**Task goal**:
In the listing below, find the line that contains "def slotDenied (s" and the line that contains "period := leAt r". Quote both and every line between them, exactly, and nothing more.

**Data**:
________________________
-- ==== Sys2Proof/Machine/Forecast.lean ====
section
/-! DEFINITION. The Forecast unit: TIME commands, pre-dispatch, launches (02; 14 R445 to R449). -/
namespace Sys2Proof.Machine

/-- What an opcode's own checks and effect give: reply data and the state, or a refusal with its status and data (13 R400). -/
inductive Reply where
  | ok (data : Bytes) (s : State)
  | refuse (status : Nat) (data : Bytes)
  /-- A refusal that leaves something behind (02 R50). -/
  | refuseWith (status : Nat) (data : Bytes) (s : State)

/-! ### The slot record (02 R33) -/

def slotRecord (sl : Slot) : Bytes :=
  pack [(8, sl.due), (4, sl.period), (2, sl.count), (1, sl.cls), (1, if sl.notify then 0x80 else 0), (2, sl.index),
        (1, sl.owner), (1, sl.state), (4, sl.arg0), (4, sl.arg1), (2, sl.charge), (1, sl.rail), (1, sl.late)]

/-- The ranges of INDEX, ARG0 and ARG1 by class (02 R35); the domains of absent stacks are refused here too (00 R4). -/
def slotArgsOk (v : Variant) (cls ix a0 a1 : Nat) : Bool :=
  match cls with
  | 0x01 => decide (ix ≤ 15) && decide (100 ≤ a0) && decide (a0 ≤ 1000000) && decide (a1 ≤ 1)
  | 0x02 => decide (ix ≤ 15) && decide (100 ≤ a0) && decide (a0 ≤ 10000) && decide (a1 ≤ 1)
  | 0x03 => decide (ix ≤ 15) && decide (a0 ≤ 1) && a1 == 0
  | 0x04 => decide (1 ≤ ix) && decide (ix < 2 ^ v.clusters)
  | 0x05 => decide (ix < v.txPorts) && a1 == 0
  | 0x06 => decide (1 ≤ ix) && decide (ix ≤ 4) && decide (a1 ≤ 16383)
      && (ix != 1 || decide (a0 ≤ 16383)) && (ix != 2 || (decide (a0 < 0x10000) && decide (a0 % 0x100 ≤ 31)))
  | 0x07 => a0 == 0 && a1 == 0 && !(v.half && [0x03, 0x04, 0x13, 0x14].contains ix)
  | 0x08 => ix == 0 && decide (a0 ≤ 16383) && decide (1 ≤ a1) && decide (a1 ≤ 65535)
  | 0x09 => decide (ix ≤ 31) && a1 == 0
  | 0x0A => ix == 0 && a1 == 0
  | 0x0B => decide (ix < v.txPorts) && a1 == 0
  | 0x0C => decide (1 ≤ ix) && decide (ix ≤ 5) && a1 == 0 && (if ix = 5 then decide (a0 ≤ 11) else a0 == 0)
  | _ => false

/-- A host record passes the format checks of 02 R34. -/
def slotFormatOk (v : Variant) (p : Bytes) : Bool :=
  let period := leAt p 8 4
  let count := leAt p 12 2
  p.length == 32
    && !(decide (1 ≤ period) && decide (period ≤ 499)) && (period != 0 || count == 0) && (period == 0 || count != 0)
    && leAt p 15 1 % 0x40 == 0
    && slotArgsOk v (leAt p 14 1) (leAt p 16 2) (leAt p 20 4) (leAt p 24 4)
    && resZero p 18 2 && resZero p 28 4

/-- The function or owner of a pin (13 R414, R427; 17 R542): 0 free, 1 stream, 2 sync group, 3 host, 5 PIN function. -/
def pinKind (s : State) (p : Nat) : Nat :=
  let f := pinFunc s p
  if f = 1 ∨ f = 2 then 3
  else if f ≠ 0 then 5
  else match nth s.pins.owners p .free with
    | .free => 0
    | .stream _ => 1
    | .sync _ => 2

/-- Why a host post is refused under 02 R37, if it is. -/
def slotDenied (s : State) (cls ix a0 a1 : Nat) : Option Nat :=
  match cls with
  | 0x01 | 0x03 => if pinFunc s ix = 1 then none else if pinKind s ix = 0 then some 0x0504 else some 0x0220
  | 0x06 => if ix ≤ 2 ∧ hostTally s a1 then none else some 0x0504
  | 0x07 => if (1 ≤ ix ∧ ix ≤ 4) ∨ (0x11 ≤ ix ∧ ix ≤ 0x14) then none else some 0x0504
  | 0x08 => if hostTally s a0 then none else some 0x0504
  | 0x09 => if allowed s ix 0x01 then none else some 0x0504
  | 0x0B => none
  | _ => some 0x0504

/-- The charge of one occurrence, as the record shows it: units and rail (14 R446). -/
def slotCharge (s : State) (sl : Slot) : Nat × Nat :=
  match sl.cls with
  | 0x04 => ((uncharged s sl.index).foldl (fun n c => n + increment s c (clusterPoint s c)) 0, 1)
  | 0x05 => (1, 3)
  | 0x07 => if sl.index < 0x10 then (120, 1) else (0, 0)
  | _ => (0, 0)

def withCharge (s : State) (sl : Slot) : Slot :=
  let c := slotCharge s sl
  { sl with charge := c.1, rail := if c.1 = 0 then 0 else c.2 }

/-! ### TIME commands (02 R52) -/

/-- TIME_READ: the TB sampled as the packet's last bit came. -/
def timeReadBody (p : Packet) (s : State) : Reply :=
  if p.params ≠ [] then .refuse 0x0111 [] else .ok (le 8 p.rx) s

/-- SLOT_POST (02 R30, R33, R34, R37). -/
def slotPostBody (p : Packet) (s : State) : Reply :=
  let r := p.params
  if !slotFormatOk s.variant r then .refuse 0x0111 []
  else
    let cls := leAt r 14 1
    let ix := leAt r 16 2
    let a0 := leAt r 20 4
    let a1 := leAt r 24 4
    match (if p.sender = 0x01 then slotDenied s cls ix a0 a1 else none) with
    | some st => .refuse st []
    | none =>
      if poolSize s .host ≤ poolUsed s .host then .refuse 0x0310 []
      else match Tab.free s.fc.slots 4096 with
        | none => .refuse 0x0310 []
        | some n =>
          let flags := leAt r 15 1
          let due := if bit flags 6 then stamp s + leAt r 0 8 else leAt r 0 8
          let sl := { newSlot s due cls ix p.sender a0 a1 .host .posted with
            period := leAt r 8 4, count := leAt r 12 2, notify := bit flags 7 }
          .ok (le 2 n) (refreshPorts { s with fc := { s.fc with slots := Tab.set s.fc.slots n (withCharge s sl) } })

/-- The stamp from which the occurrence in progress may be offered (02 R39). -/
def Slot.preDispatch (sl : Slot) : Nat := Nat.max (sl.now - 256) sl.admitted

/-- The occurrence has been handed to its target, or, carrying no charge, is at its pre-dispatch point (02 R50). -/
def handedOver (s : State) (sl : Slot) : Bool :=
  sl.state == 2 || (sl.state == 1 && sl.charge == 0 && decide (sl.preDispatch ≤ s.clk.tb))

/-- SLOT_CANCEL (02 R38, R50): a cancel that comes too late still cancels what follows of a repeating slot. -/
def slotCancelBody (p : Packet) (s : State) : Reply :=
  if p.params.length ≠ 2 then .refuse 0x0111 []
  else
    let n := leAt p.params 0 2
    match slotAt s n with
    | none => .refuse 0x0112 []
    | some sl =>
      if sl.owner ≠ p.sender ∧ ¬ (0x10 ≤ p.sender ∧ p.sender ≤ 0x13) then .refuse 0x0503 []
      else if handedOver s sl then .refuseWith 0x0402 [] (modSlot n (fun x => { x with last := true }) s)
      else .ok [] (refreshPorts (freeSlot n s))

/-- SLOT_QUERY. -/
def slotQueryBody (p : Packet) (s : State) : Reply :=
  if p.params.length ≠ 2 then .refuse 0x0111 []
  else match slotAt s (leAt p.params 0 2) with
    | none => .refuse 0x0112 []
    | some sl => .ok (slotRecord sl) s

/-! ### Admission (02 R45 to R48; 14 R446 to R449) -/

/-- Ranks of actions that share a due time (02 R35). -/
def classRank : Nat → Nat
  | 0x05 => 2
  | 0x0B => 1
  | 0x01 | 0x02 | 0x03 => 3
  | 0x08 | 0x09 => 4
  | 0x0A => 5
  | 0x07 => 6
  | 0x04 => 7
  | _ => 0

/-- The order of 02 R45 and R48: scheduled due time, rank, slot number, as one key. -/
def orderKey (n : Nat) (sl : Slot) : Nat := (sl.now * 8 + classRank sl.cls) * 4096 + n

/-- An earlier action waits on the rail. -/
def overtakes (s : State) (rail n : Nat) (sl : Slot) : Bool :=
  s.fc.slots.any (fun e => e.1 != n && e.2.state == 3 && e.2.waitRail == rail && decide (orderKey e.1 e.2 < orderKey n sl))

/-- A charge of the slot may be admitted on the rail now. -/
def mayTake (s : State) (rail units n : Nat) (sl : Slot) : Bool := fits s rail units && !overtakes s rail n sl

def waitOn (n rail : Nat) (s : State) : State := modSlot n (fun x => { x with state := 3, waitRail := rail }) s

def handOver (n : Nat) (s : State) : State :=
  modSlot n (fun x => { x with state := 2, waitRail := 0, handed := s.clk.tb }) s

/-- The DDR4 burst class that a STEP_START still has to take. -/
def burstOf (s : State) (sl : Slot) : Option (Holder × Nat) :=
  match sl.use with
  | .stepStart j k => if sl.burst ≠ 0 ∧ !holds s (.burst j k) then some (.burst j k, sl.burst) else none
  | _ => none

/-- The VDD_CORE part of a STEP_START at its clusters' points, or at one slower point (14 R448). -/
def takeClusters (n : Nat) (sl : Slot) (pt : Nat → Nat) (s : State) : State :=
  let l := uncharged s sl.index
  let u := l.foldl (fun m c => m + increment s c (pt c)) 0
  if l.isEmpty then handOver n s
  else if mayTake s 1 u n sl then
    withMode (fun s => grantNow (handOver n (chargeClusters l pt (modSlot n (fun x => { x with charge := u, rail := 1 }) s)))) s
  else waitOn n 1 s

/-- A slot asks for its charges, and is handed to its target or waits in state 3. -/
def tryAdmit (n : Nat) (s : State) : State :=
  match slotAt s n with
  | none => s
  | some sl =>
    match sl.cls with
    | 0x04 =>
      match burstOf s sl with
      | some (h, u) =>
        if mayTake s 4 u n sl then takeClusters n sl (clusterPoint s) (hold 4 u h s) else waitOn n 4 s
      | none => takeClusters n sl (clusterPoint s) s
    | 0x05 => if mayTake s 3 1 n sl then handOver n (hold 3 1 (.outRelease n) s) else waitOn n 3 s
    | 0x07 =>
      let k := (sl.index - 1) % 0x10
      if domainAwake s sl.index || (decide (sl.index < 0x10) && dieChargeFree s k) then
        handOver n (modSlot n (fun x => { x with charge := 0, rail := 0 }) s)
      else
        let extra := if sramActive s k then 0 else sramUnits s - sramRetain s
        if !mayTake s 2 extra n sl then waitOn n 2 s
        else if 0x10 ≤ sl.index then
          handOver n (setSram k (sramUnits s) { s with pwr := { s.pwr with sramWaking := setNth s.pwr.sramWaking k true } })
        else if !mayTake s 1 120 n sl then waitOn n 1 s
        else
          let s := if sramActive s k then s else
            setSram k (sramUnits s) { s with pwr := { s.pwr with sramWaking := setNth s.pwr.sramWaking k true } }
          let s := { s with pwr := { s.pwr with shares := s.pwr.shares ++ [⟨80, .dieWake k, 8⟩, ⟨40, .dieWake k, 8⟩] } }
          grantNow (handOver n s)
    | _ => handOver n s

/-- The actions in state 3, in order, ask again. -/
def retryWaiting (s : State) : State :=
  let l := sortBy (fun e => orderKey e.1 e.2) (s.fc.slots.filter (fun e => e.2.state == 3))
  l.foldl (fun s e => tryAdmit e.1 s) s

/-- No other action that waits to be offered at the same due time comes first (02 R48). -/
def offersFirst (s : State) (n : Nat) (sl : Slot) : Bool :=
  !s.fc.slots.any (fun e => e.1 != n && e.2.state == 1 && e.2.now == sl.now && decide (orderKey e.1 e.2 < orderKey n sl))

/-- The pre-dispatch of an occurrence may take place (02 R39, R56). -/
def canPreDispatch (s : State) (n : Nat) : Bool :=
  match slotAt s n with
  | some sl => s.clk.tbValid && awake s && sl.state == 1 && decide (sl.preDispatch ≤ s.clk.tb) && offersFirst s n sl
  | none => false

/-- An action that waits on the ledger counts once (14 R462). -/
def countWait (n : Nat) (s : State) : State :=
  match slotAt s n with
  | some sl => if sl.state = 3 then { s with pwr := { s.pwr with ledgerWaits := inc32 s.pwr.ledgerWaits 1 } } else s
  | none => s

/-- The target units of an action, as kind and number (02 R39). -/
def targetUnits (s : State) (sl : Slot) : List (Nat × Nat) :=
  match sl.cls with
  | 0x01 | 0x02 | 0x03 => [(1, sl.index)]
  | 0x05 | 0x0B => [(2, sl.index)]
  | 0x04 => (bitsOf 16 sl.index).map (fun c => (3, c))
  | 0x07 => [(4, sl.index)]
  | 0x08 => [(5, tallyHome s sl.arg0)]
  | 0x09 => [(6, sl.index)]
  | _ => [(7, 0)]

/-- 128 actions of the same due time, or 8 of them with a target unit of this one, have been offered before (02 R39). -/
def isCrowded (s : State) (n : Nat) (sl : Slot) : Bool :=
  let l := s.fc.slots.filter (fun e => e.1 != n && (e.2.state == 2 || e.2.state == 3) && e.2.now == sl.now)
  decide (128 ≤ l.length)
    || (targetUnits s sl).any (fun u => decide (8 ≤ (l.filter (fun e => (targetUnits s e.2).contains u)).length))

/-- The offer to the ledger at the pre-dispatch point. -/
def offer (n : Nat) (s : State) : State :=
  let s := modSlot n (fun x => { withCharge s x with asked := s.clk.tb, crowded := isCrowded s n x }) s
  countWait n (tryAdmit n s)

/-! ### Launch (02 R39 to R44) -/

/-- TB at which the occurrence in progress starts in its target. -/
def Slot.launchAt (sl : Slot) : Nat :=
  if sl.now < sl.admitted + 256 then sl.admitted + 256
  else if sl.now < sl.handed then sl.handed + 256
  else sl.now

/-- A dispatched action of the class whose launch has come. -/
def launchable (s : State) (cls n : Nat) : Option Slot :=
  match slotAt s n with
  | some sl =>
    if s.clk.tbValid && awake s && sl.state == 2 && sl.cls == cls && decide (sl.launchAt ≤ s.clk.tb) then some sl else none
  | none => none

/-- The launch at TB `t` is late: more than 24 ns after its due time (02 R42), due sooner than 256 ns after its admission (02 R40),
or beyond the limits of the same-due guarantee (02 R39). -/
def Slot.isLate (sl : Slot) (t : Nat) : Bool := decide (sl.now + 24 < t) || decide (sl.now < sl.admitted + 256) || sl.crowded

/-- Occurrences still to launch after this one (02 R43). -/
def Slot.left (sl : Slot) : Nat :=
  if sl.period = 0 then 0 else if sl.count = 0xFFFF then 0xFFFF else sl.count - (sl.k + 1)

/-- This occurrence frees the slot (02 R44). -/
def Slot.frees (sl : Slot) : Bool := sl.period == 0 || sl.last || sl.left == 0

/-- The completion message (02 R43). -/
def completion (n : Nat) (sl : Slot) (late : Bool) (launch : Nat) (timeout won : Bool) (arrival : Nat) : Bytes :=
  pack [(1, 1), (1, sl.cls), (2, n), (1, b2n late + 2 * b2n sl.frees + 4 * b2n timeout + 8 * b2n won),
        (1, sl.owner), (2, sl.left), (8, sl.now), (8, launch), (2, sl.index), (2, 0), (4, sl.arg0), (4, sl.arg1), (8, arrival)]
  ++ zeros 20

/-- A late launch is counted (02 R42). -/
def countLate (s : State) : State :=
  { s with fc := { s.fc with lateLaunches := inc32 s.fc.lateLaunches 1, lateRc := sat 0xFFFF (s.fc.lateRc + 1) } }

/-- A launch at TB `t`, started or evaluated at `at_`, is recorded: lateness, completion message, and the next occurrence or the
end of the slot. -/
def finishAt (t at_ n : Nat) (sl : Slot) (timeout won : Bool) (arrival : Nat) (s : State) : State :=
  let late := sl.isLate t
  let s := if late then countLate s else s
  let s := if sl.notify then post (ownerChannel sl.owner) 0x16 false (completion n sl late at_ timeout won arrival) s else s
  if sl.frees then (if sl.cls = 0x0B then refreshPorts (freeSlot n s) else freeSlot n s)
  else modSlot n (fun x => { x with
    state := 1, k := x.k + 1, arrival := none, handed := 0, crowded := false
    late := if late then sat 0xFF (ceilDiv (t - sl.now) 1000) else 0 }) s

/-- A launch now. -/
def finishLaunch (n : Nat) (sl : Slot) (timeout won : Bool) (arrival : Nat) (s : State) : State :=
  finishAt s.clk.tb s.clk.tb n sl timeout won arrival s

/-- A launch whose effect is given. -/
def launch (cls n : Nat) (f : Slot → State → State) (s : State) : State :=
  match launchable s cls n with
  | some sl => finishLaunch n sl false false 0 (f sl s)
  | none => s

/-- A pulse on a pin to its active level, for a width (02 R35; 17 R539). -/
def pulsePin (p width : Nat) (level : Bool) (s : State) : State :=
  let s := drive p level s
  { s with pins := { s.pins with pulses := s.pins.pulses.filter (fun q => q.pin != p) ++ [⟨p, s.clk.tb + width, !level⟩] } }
________________________
**Response below**:
def slotDenied (s : State) (cls ix a0 a1 : Nat) : Option Nat :=
  match cls with
  | 0x01 | 0x03 => if pinFunc s ix = 1 then none else if pinKind s ix = 0 then some 0x0504 else some 0x0220
  | 0x06 => if ix ≤ 2 ∧ hostTally s a1 then none else some 0x0504
  | 0x07 => if (1 ≤ ix ∧ ix ≤ 4) ∨ (0x11 ≤ ix ∧ ix ≤ 0x14) then none else some 0x0504
  | 0x08 => if hostTally s a0 then none else some 0x0504
  | 0x09 => if allowed s ix 0x01 then none else some 0x0504
  | 0x0B => none
  | _ => some 0x0504

/-- The charge of one occurrence, as the record shows it: units and rail (14 R446). -/
def slotCharge (s : State) (sl : Slot) : Nat × Nat :=
  match sl.cls with
  | 0x04 => ((uncharged s sl.index).foldl (fun n c => n + increment s c (clusterPoint s c)) 0, 1)
  | 0x05 => (1, 3)
  | 0x07 => if sl.index < 0x10 then (120, 1) else (0, 0)
  | _ => (0, 0)

def withCharge (s : State) (sl : Slot) : Slot :=
  let c := slotCharge s sl
  { sl with charge := c.1, rail := if c.1 = 0 then 0 else c.2 }

/-! ### TIME commands (02 R52) -/

/-- TIME_READ: the TB sampled as the packet's last bit came. -/
def timeReadBody (p : Packet) (s : State) : Reply :=
  if p.params ≠ [] then .refuse 0x0111 [] else .ok (le 8 p.rx) s

/-- SLOT_POST (02 R30, R33, R34, R37). -/
def slotPostBody (p : Packet) (s : State) : Reply :=
  let r := p.params
  if !slotFormatOk s.variant r then .refuse 0x0111 []
  else
    let cls := leAt r 14 1
    let ix := leAt r 16 2
    let a0 := leAt r 20 4
    let a1 := leAt r 24 4
    match (if p.sender = 0x01 then slotDenied s cls ix a0 a1 else none) with
    | some st => .refuse st []
    | none =>
      if poolSize s .host ≤ poolUsed s .host then .refuse 0x0310 []
      else match Tab.free s.fc.slots 4096 with
        | none => .refuse 0x0310 []
        | some n =>
          let flags := leAt r 15 1
          let due := if bit flags 6 then stamp s + leAt r 0 8 else leAt r 0 8
          let sl := { newSlot s due cls ix p.sender a0 a1 .host .posted with
            period := leAt r 8 4, count := leAt r 12 2, notify := bit flags 7 }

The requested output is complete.